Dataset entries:
=== Section Start ===

-- ==== Sys2Proof/Laws/Display.lean ====
section
/-!
SUPPORT. What the framebuffer operations do to a cell, and what a draw does: it plots a list of cells, none twice (43_display.md
R171), so each is flipped once, and `collision` and `changed` are over that list (R173).
-/

namespace Sys2Proof.Machine

open Sys2Proof

@[simp] theorem Framebuffer.cell_clear (X : Fin 64) (Y : Fin 32) : Framebuffer.clear.cell X Y = false := by
  simp [Framebuffer.clear, Framebuffer.cell]

/-- A flip inverts its own cell and no other. -/
theorem Framebuffer.cell_flip (fb : Framebuffer) (X : Fin 64) (Y : Fin 32) (X' : Fin 64) (Y' : Fin 32) :
    (fb.flip X Y).cell X' Y' = if X' = X ∧ Y' = Y then !fb.cell X Y else fb.cell X' Y' := by
  by_cases hY : Y' = Y
  · subst hY
    have hrow : (fb.flip X Y')[Y'] = fb[Y'].set X (!fb[Y'][X]) := Vector.getElem_set_self ..
    change (fb.flip X Y')[Y'][X'] = _
    rw [hrow]
    by_cases hX : X' = X
    · subst hX; rw [if_pos ⟨rfl, rfl⟩]; exact Vector.getElem_set_self ..
    · rw [if_neg fun h => hX h.1]; exact Vector.getElem_set_ne _ _ fun h => hX (Fin.ext h.symm)
  · have hrow : (fb.flip X Y)[Y'] = fb[Y'] := Vector.getElem_set_ne _ _ fun h => hY (Fin.ext h.symm)
    change (fb.flip X Y)[Y'][X'] = _
    rw [hrow, if_neg fun h => hY h.2]
    rfl

/-- Two framebuffers with the same cells are equal. -/
theorem Framebuffer.ext_cell {fb fb' : Framebuffer} (h : ∀ X Y, fb.cell X Y = fb'.cell X Y) : fb = fb' := by
  apply Vector.ext; intro y hy
  apply Vector.ext; intro x hx
  exact h ⟨x, hx⟩ ⟨y, hy⟩

/-! ### The plotted cells -/

/-- The cells that columns `c, c + 1, …`, `k` of them, of one sprite row plot. -/
def colPoints (x0 : Nat) (Y : Fin 32) (b : Byte) (c : Nat) : Nat → List (Fin 64 × Fin 32)
  | 0 => []
  | k + 1 => if spriteBit b c then (column (x0 + c), Y) :: colPoints x0 Y b (c + 1) k else colPoints x0 Y b (c + 1) k

/-- The cells that the rows of a sprite from row `r` down plot. -/
def rowPoints (x0 y0 : Nat) (r : Nat) : List Byte → List (Fin 64 × Fin 32)
  | [] => []
  | b :: bs => colPoints x0 (row (y0 + r)) b 0 8 ++ rowPoints x0 y0 (r + 1) bs

/-- Plot every cell of a list. -/
def plotAll (ps : List (Fin 64 × Fin 32)) (cv : Canvas) : Canvas := ps.foldl (fun cv p => plot p.1 p.2 cv) cv

theorem drawCols_eq (x0 : Nat) (Y : Fin 32) (b : Byte) (c k : Nat) (cv : Canvas) :
    drawCols x0 Y b c k cv = plotAll (colPoints x0 Y b c k) cv := by
  induction k generalizing c cv with
  | zero => rfl
  | succ k ih =>
    rw [drawCols, ih, colPoints]
    split <;> rfl

theorem drawRows_eq (x0 y0 r : Nat) (bs : List Byte) (cv : Canvas) :
    drawRows x0 y0 r bs cv = plotAll (rowPoints x0 y0 r bs) cv := by
  induction bs generalizing r cv with
  | nil => rfl
  | cons b bs ih => rw [drawRows, ih, drawCols_eq, rowPoints, plotAll, plotAll, plotAll, List.foldl_append]

theorem mem_colPoints {x0 : Nat} {Y : Fin 32} {b : Byte} {c k : Nat} {p : Fin 64 × Fin 32} :
    p ∈ colPoints x0 Y b c k ↔ ∃ j, c ≤ j ∧ j < c + k ∧ spriteBit b j = true ∧ p = (column (x0 + j), Y) := by
  induction k generalizing c with
  | zero =>
    simp only [colPoints, List.not_mem_nil, false_iff, not_exists]
    rintro j ⟨h1, h2, -⟩
    omega
  | succ k ih =>
    have split_off : (∃ j, c ≤ j ∧ j < c + (k + 1) ∧ spriteBit b j = true ∧ p = (column (x0 + j), Y)) ↔
        (spriteBit b c = true ∧ p = (column (x0 + c), Y)) ∨
          ∃ j, c + 1 ≤ j ∧ j < c + 1 + k ∧ spriteBit b j = true ∧ p = (column (x0 + j), Y) := by
      constructor
      · rintro ⟨j, h1, h2, h3, h4⟩
        by_cases hj : j = c
        · subst hj; exact .inl ⟨h3, h4⟩
        · exact .inr ⟨j, by omega, by omega, h3, h4⟩
      · rintro (⟨h3, h4⟩ | ⟨j, h1, h2, h3, h4⟩)
        · exact ⟨c, by omega, by omega, h3, h4⟩
        · exact ⟨j, by omega, by omega, h3, h4⟩
    rw [split_off, colPoints]
    by_cases hb : spriteBit b c = true
    · simp [hb, ih]
    · simp [hb, ih]

theorem mem_rowPoints {x0 y0 r : Nat} {bs : List Byte} {p : Fin 64 × Fin 32} :
    p ∈ rowPoints x0 y0 r bs ↔
      ∃ j c, j < bs.length ∧ c < 8 ∧ spriteBit (bs.getD j 0) c = true ∧ p = (column (x0 + c), row (y0 + r + j)) := by
  induction bs generalizing r with
  | nil => simp [rowPoints]
  | cons b bs ih =>
    rw [rowPoints, List.mem_append, mem_colPoints, ih]
    constructor
    · rintro (⟨c, -, h2, h3, h4⟩ | ⟨j, c, h1, h2, h3, h4⟩)
      · exact ⟨0, c, by simp, by omega, by simpa using h3, by simpa using h4⟩
      · refine ⟨j + 1, c, by simpa using h1, h2, by simpa using h3, ?_⟩
        rw [h4, show y0 + (r + 1) + j = y0 + r + (j + 1) by omega]
    · rintro ⟨j, c, h1, h2, h3, h4⟩
      cases j with
      | zero => exact .inl ⟨c, by omega, by omega, by simpa using h3, by simpa using h4⟩
      | succ j =>
        refine .inr ⟨j, c, by simpa using h1, h2, by simpa using h3, ?_⟩
        rw [h4, show y0 + (r + 1) + j = y0 + r + (j + 1) by omega]

theorem nodup_colPoints (x0 : Nat) (Y : Fin 32) (b : Byte) {c k : Nat} (hk : k ≤ 64) : (colPoints x0 Y b c k).Nodup := by
  induction k generalizing c with
  | zero => simp [colPoints]
  | succ k ih =>
    rw [colPoints]
    split
    · refine List.nodup_cons.2 ⟨fun h => ?_, ih (by omega)⟩
      obtain ⟨j, h1, h2, -, h4⟩ := mem_colPoints.1 h
      have : (x0 + c) % 64 = (x0 + j) % 64 := congrArg (fun p : Fin 64 × Fin 32 => p.1.val) h4
      omega
    · exact ih (by omega)

/-- No cell is plotted twice in a draw of at most 32 rows (43_display.md R171). -/
theorem nodup_rowPoints (x0 y0 : Nat) {r : Nat} {bs : List Byte} (hb : bs.length ≤ 32) : (rowPoints x0 y0 r bs).Nodup := by
  induction bs generalizing r with
  | nil => simp [rowPoints]
  | cons b bs ih =>
    simp only [List.length_cons] at hb
    rw [rowPoints, List.nodup_append]
    refine ⟨nodup_colPoints _ _ _ (by omega), ih (by omega), fun p hp q hq hpq => ?_⟩
    subst hpq
    obtain ⟨c, -, -, -, h4⟩ := mem_colPoints.1 hp
    obtain ⟨j, c', hj, -, -, h5⟩ := mem_rowPoints.1 hq
    have : (y0 + r) % 32 = (y0 + (r + 1) + j) % 32 :=
      (congrArg (fun p : Fin 64 × Fin 32 => p.2.val) h4).symm.trans (congrArg (fun p : Fin 64 × Fin 32 => p.2.val) h5)
    omega

/-! ### Plotting a list -/

theorem plotAll_changed (ps : List (Fin 64 × Fin 32)) (cv : Canvas) :
    (plotAll ps cv).changed = (cv.changed || !ps.isEmpty) := by
  induction ps generalizing cv with
  | nil => simp [plotAll]
  | cons p ps ih =>
    rw [plotAll, List.foldl_cons, ← plotAll, ih]
    simp [plot]

/-- Each plotted cell is inverted once, every other cell is unchanged. -/
theorem plotAll_cell {ps : List (Fin 64 × Fin 32)} (h : ps.Nodup) (cv : Canvas) (X : Fin 64) (Y : Fin 32) :
    (plotAll ps cv).fb.cell X Y = if (X, Y) ∈ ps then !cv.fb.cell X Y else cv.fb.cell X Y := by
  induction ps generalizing cv with
  | nil => simp [plotAll]
  | cons p ps ih =>
    obtain ⟨hp, hps⟩ := List.nodup_cons.1 h
    rw [plotAll, List.foldl_cons, ← plotAll, ih hps]
    simp only [plot, Framebuffer.cell_flip, List.mem_cons]
    by_cases he : (X, Y) = p
    · subst he; simp [hp]
    · have : ¬ (X = p.1 ∧ Y = p.2) := fun hxy => he (Prod.ext hxy.1 hxy.2)
      simp [he, this]

/-- A collision: one of the plotted cells was on before the draw. -/
theorem plotAll_collision {ps : List (Fin 64 × Fin 32)} (h : ps.Nodup) (cv : Canvas) :
    (plotAll ps cv).collision = true ↔ cv.collision = true ∨ ∃ p ∈ ps, cv.fb.cell p.1 p.2 = true := by
  induction ps generalizing cv with
  | nil => simp [plotAll]
  | cons p ps ih =>
    obtain ⟨hp, hps⟩ := List.nodup_cons.1 h
    rw [plotAll, List.foldl_cons, ← plotAll, ih hps]
    have same : ∀ q ∈ ps, (plot p.1 p.2 cv).fb.cell q.1 q.2 = cv.fb.cell q.1 q.2 := by
      intro q hq
      simp only [plot, Framebuffer.cell_flip]
      refine if_neg fun hxy => hp ?_
      rwa [← show q = p from Prod.ext hxy.1 hxy.2]
    simp only [plot, Bool.or_eq_true, List.mem_cons, exists_eq_or_imp, or_assoc]
    refine or_congr_right (or_congr_right ⟨?_, ?_⟩)
    · rintro ⟨q, hq, h⟩; exact ⟨q, hq, by rw [← same q hq]; exact h⟩
    · rintro ⟨q, hq, h⟩; exact ⟨q, hq, by rw [← same q hq] at h; exact h⟩

/-- The cells a draw of the given rows plots. -/
def spritePoints (vx vy : Byte) (rows : List Byte) : List (Fin 64 × Fin 32) :=
  rowPoints (vx.toNat % 64) (vy.toNat % 32) 0 rows

/-- A draw plots its cells on a canvas with no collision and no change yet. -/
theorem drawSprite_eq (vx vy : Byte) (rows : List Byte) (fb : Framebuffer) :
    drawSprite vx vy rows fb = plotAll (spritePoints vx vy rows) { fb := fb, collision := false, changed := false } :=
  drawRows_eq _ _ _ _ _

theorem nodup_spritePoints (vx vy : Byte) {rows : List Byte} (h : rows.length ≤ 32) : (spritePoints vx vy rows).Nodup :=
  nodup_rowPoints _ _ h

/-- Where a 1-bit lands: its coordinates, each reduced on its own (43_display.md R172). -/
theorem mem_spritePoints {vx vy : Byte} {rows : List Byte} {X : Fin 64} {Y : Fin 32} :
    (X, Y) ∈ spritePoints vx vy rows ↔ ∃ r c, r < rows.length ∧ c < 8 ∧ spriteBit (rows.getD r 0) c = true ∧
      (vx.toNat + c) % 64 = X.val ∧ (vy.toNat + r) % 32 = Y.val := by
  rw [spritePoints, mem_rowPoints]
  constructor
  · rintro ⟨r, c, h1, h2, h3, h4⟩
    have hx : X.val = (vx.toNat % 64 + c) % 64 := congrArg (fun p : Fin 64 × Fin 32 => p.1.val) h4
    have hy : Y.val = (vy.toNat % 32 + 0 + r) % 32 := congrArg (fun p : Fin 64 × Fin 32 => p.2.val) h4
    exact ⟨r, c, h1, h2, h3, by omega, by omega⟩
  · rintro ⟨r, c, h1, h2, h3, h4, h5⟩
    refine ⟨r, c, h1, h2, h3, Prod.ext (Fin.ext ?_) (Fin.ext ?_)⟩
    · change X.val = (vx.toNat % 64 + c) % 64; omega
    · change Y.val = (vy.toNat % 32 + 0 + r) % 32; omega

/-! ### The instruction -/

/-- An in-range `Dxyn` reads its rows and commits the draw (43_display.md R171). -/
theorem execDrw_ok {s : State} {x y : RegIndex} {n : Nat} (h : n = 0 ∨ s.i.toNat + n ≤ 4096) :
    execDrw x y n s = .next (s.commitDraw
      (drawSprite s.v[x] s.v[y] ((List.range n).map fun r => s.mem.byteAt (s.i.toNat + r)) s.fb)) := by
  simp only [execDrw, dataAddr, Nat.add_zero, readBytes_ok s.mem h, State.getV_eq]

/-- A `Dxyn` that leaves memory records the first out-of-range address (60_exceptions.md R214). -/
theorem execDrw_error {s : State} {x y : RegIndex} {n : Nat} (hn : 1 ≤ n) (h : 4096 < s.i.toNat + n) :
    execDrw x y n s = .next (s.takeFault (.memoryOutOfRange (max s.i.toNat 4096))) := by
  simp only [execDrw, dataAddr, Nat.add_zero, readBytes_error s.mem hn h, raise_eq]

/-- Everything a `Dxyn` can do: it commits a draw, or takes a fault. -/
theorem execDrw_cases {s t : State} {x y : RegIndex} {n : Nat} (h : execDrw x y n s = .next t) :
    (∃ cv, t = s.commitDraw cv) ∨ ∃ f, t = s.takeFault f := by
  simp only [execDrw] at h
  cases hr : readBytes s.mem (dataAddr s 0) n with
  | ok rows => rw [hr] at h; cases h; exact .inl ⟨_, rfl⟩
  | error f => rw [hr] at h; cases h; exact .inr ⟨f, rfl⟩

end Sys2Proof.Machine
end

=== Section End ===

WHAT YOU HAVE TO DO: All lines from the one containing "h3, h4, h5⟩" to the end of the records are to be duplicated exactly, and no other lines are to be given.

THE ANSWER:
  · rintro ⟨r, c, h1, h2, h3, h4, h5⟩
    refine ⟨r, c, h1, h2, h3, Prod.ext (Fin.ext ?_) (Fin.ext ?_)⟩
    · change X.val = (vx.toNat % 64 + c) % 64; omega
    · change Y.val = (vy.toNat % 32 + 0 + r) % 32; omega

/-! ### The instruction -/

/-- An in-range `Dxyn` reads its rows and commits the draw (43_display.md R171). -/
theorem execDrw_ok {s : State} {x y : RegIndex} {n : Nat} (h : n = 0 ∨ s.i.toNat + n ≤ 4096) :
    execDrw x y n s = .next (s.commitDraw
      (drawSprite s.v[x] s.v[y] ((List.range n).map fun r => s.mem.byteAt (s.i.toNat + r)) s.fb)) := by
  simp only [execDrw, dataAddr, Nat.add_zero, readBytes_ok s.mem h, State.getV_eq]

/-- A `Dxyn` that leaves memory records the first out-of-range address (60_exceptions.md R214). -/
theorem execDrw_error {s : State} {x y : RegIndex} {n : Nat} (hn : 1 ≤ n) (h : 4096 < s.i.toNat + n) :
    execDrw x y n s = .next (s.takeFault (.memoryOutOfRange (max s.i.toNat 4096))) := by
  simp only [execDrw, dataAddr, Nat.add_zero, readBytes_error s.mem hn h, raise_eq]

/-- Everything a `Dxyn` can do: it commits a draw, or takes a fault. -/
theorem execDrw_cases {s t : State} {x y : RegIndex} {n : Nat} (h : execDrw x y n s = .next t) :
    (∃ cv, t = s.commitDraw cv) ∨ ∃ f, t = s.takeFault f := by
  simp only [execDrw] at h
  cases hr : readBytes s.mem (dataAddr s 0) n with
  | ok rows => rw [hr] at h; cases h; exact .inl ⟨_, rfl⟩
  | error f => rw [hr] at h; cases h; exact .inr ⟨f, rfl⟩

end Sys2Proof.Machine
end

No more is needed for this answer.